After “The Ruined House” by Ruby Namdar was first published in Israel in 2013, the book won the prestigious Sapir Prize, Israel’s equivalent of the Booker Prize. Namdar, whose given first name is Reuven, thus became the first recipient of the Sapir Prize who did not live in Israel. At the time, the author told Tablet’s Beth Kissileff that “he was pleased not to have been excluded ‘because of my ZIP code.’ ”

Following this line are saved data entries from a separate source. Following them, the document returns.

-- ==== Sys2Proof/Laws/State.lean ====
section
/-! SUPPORT. One lemma for each field and each named update of `Act` and `State`, so that no later proof unfolds an update. -/

namespace Sys2Proof.Machine

/-! ### Pairs -/

@[simp] theorem Pair.get_set {α : Type} (p : Pair α) (i j : Slot) (x : α) :
    (p.set i x).get j = if j = i then x else p.get j := by
  cases i <;> cases j <;> rfl

theorem Pair.ext_get {α : Type} {p q : Pair α} (h : ∀ i, p.get i = q.get i) : p = q := by
  cases p; cases q
  have h0 := h .zero
  have h1 := h .one
  simp only [Pair.get] at h0 h1
  simp [h0, h1]

@[simp] theorem Pair.set_get_self {α : Type} (p : Pair α) (i : Slot) : p.set i (p.get i) = p := by
  cases i <;> rfl

/-! ### Updates of the reacting blocks -/

@[simp] theorem Act.log_selector (c : EventCode) (x : Nat) (d : Half) (y : Word) (a : Act) : (a.log c x d y).selector = a.selector := rfl
@[simp] theorem Act.log_isolators (c : EventCode) (x : Nat) (d : Half) (y : Word) (a : Act) : (a.log c x d y).isolators = a.isolators := rfl
@[simp] theorem Act.log_breaker (c : EventCode) (x : Nat) (d : Half) (y : Word) (a : Act) : (a.log c x d y).breaker = a.breaker := rfl
@[simp] theorem Act.log_test (c : EventCode) (x : Nat) (d : Half) (y : Word) (a : Act) : (a.log c x d y).test = a.test := rfl
@[simp] theorem Act.log_slots (c : EventCode) (x : Nat) (d : Half) (y : Word) (a : Act) : (a.log c x d y).slots = a.slots := rfl
@[simp] theorem Act.log_preferred (c : EventCode) (x : Nat) (d : Half) (y : Word) (a : Act) : (a.log c x d y).preferred = a.preferred := rfl
@[simp] theorem Act.log_link (c : EventCode) (x : Nat) (d : Half) (y : Word) (a : Act) : (a.log c x d y).link = a.link := rfl
@[simp] theorem Act.log_bids (c : EventCode) (x : Nat) (d : Half) (y : Word) (a : Act) : (a.log c x d y).bids = a.bids := rfl
@[simp] theorem Act.log_notices (c : EventCode) (x : Nat) (d : Half) (y : Word) (a : Act) : (a.log c x d y).notices = a.notices := rfl
@[simp] theorem Act.log_seq (c : EventCode) (x : Nat) (d : Half) (y : Word) (a : Act) : (a.log c x d y).seq = a.seq := rfl
@[simp] theorem Act.log_ice (c : EventCode) (x : Nat) (d : Half) (y : Word) (a : Act) : (a.log c x d y).ice = a.ice := rfl
@[simp] theorem Act.log_startup (c : EventCode) (x : Nat) (d : Half) (y : Word) (a : Act) : (a.log c x d y).startup = a.startup := rfl
@[simp] theorem Act.log_inbox (c : EventCode) (x : Nat) (d : Half) (y : Word) (a : Act) : (a.log c x d y).inbox = a.inbox := rfl

/-- A report on its way and an isolator's record do not touch each other. -/
theorem Act.push_setIsolator (r : Report) (i : Slot) (x : Isolator) (a : Act) :
    (a.setIsolator i x).push r = (a.push r).setIsolator i x := by unfold Act.push Act.setIsolator; simp only; split <;> rfl

@[simp] theorem Act.push_selector (r : Report) (a : Act) : (a.push r).selector = a.selector := by unfold Act.push; split <;> rfl
@[simp] theorem Act.push_isolators (r : Report) (a : Act) : (a.push r).isolators = a.isolators := by unfold Act.push; split <;> rfl
@[simp] theorem Act.push_breaker (r : Report) (a : Act) : (a.push r).breaker = a.breaker := by unfold Act.push; split <;> rfl
@[simp] theorem Act.push_test (r : Report) (a : Act) : (a.push r).test = a.test := by unfold Act.push; split <;> rfl
@[simp] theorem Act.push_slots (r : Report) (a : Act) : (a.push r).slots = a.slots := by unfold Act.push; split <;> rfl
@[simp] theorem Act.push_preferred (r : Report) (a : Act) : (a.push r).preferred = a.preferred := by unfold Act.push; split <;> rfl
@[simp] theorem Act.push_link (r : Report) (a : Act) : (a.push r).link = a.link := by unfold Act.push; split <;> rfl
@[simp] theorem Act.push_bids (r : Report) (a : Act) : (a.push r).bids = a.bids := by unfold Act.push; split <;> rfl
@[simp] theorem Act.push_notices (r : Report) (a : Act) : (a.push r).notices = a.notices := by unfold Act.push; split <;> rfl
@[simp] theorem Act.push_seq (r : Report) (a : Act) : (a.push r).seq = a.seq := by unfold Act.push; split <;> rfl
@[simp] theorem Act.push_ice (r : Report) (a : Act) : (a.push r).ice = a.ice := by unfold Act.push; split <;> rfl
@[simp] theorem Act.push_startup (r : Report) (a : Act) : (a.push r).startup = a.startup := by unfold Act.push; split <;> rfl
@[simp] theorem Act.push_logs (r : Report) (a : Act) : (a.push r).logs = a.logs := by unfold Act.push; split <;> rfl

@[simp] theorem Act.evalDue_selector (a : Act) : (a.evalDue).selector = a.selector := rfl
@[simp] theorem Act.evalDue_isolators (a : Act) : (a.evalDue).isolators = a.isolators := rfl
@[simp] theorem Act.evalDue_breaker (a : Act) : (a.evalDue).breaker = a.breaker := rfl
@[simp] theorem Act.evalDue_test (a : Act) : (a.evalDue).test = a.test := rfl
@[simp] theorem Act.evalDue_slots (a : Act) : (a.evalDue).slots = a.slots := rfl
@[simp] theorem Act.evalDue_preferred (a : Act) : (a.evalDue).preferred = a.preferred := rfl
@[simp] theorem Act.evalDue_link (a : Act) : (a.evalDue).link = a.link := rfl
@[simp] theorem Act.evalDue_bids (a : Act) : (a.evalDue).bids = a.bids := rfl
@[simp] theorem Act.evalDue_notices (a : Act) : (a.evalDue).notices = a.notices := rfl
@[simp] theorem Act.evalDue_seq (a : Act) : (a.evalDue).seq = a.seq := rfl
@[simp] theorem Act.evalDue_ice (a : Act) : (a.evalDue).ice = a.ice := rfl
@[simp] theorem Act.evalDue_startup (a : Act) : (a.evalDue).startup = a.startup := rfl
@[simp] theorem Act.evalDue_logs (a : Act) : (a.evalDue).logs = a.logs := rfl

@[simp] theorem Act.iceDue_selector (a : Act) : (a.iceDue).selector = a.selector := rfl
@[simp] theorem Act.iceDue_isolators (a : Act) : (a.iceDue).isolators = a.isolators := rfl
@[simp] theorem Act.iceDue_breaker (a : Act) : (a.iceDue).breaker = a.breaker := rfl
@[simp] theorem Act.iceDue_test (a : Act) : (a.iceDue).test = a.test := rfl
@[simp] theorem Act.iceDue_slots (a : Act) : (a.iceDue).slots = a.slots := rfl
@[simp] theorem Act.iceDue_preferred (a : Act) : (a.iceDue).preferred = a.preferred := rfl
@[simp] theorem Act.iceDue_link (a : Act) : (a.iceDue).link = a.link := rfl
@[simp] theorem Act.iceDue_bids (a : Act) : (a.iceDue).bids = a.bids := rfl
@[simp] theorem Act.iceDue_notices (a : Act) : (a.iceDue).notices = a.notices := rfl
@[simp] theorem Act.iceDue_seq (a : Act) : (a.iceDue).seq = a.seq := rfl
@[simp] theorem Act.iceDue_ice (a : Act) : (a.iceDue).ice = a.ice := rfl
@[simp] theorem Act.iceDue_startup (a : Act) : (a.iceDue).startup = a.startup := rfl
@[simp] theorem Act.iceDue_logs (a : Act) : (a.iceDue).logs = a.logs := rfl

@[simp] theorem Act.setSlot_selector (i : Slot) (r : SlotRec) (a : Act) : (a.setSlot i r).selector = a.selector := rfl
@[simp] theorem Act.setSlot_isolators (i : Slot) (r : SlotRec) (a : Act) : (a.setSlot i r).isolators = a.isolators := rfl
@[simp] theorem Act.setSlot_breaker (i : Slot) (r : SlotRec) (a : Act) : (a.setSlot i r).breaker = a.breaker := rfl
@[simp] theorem Act.setSlot_test (i : Slot) (r : SlotRec) (a : Act) : (a.setSlot i r).test = a.test := rfl
@[simp] theorem Act.setSlot_slots (i : Slot) (r : SlotRec) (a : Act) : (a.setSlot i r).slots = a.slots.set i r := rfl
@[simp] theorem Act.setSlot_preferred (i : Slot) (r : SlotRec) (a : Act) : (a.setSlot i r).preferred = a.preferred := rfl
@[simp] theorem Act.setSlot_link (i : Slot) (r : SlotRec) (a : Act) : (a.setSlot i r).link = a.link := rfl
@[simp] theorem Act.setSlot_bids (i : Slot) (r : SlotRec) (a : Act) : (a.setSlot i r).bids = a.bids := rfl
@[simp] theorem Act.setSlot_notices (i : Slot) (r : SlotRec) (a : Act) : (a.setSlot i r).notices = a.notices := rfl
@[simp] theorem Act.setSlot_seq (i : Slot) (r : SlotRec) (a : Act) : (a.setSlot i r).seq = a.seq := rfl
@[simp] theorem Act.setSlot_ice (i : Slot) (r : SlotRec) (a : Act) : (a.setSlot i r).ice = a.ice := rfl
@[simp] theorem Act.setSlot_startup (i : Slot) (r : SlotRec) (a : Act) : (a.setSlot i r).startup = a.startup := rfl
@[simp] theorem Act.setSlot_inbox (i : Slot) (r : SlotRec) (a : Act) : (a.setSlot i r).inbox = a.inbox := rfl
@[simp] theorem Act.setSlot_logs (i : Slot) (r : SlotRec) (a : Act) : (a.setSlot i r).logs = a.logs := rfl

Now the prize-winning first novel has been published by the Harper imprint of HarperCollins in a glorious English translation by the renowned Hillel Halkin. In addition to a cash prize to the author, the Sapir Prize funded both the English version and an Arab translation now in preparation by As’ad Mousah Odeh.

Namdar — like the fictional hero of “The Ruined House,” Andrew Cohen — teaches Jewish literature in New York City. From the very first page of Namdar’s enchanting first novel, however, we discover that it is a magical version of the Big Apple. “[On] Wednesday, September 6, 2000, … the gates of heaven were opened above the great city of New York, and behold: all seven celestial spheres were revealed, right above the West 4th Street subway station,” Namdar writes. “Errant souls flitted there like shadows, one alone bright to the point of transparency: the figure of an ancient priest, his head wrapped in a linen turban and a golden fire pan in his hand.”

Cohen himself is always is mindful of the things of this earth. When the words of the Yom Kippur liturgy pop into his head (“Who by fire, who by water”), he wonders: “Wasn’t that a Leonard Cohen song?” The people who populate his daily life are unremarkable — a girlfriend half his age, a personal trainer, an ex-wife and the children of their failed marriage — and he is convinced that everything is thoroughly under his control. “[His] dress and appearance, his speech and body language, his ideas and their expression — all had a refined, aristocratic finish that splendidly gilded everything he touched,” Namdar explains. “In general, ‘elegant’ was the adjective most commonly applied to anything bearing the imprint of Professor Andrew P. Cohen.”

But the story that Namdar tells in “The Ruined House” — and tells in richly observed and often heart-shaking prose — begins when a certain mystic light falls across his mundane life. When he puts the meat on the fire for one of his “renowned dinner parties,” Cohen goes into a trance. “Oh my god, this meat is divine,” a guest cries out, but the phrase is not just idle praise. “Anyone observing his single-minded intensity at such times might think him an avatar of an ancient hunter or tribal shaman charged with sacrificing to the gods.” And, verily, Cohen finds his way to a series of ancient texts, reproduced on the printed page in a talmudic format, that conjure up the sacrificial rituals of the Kohanim at the Temple of Jerusalem.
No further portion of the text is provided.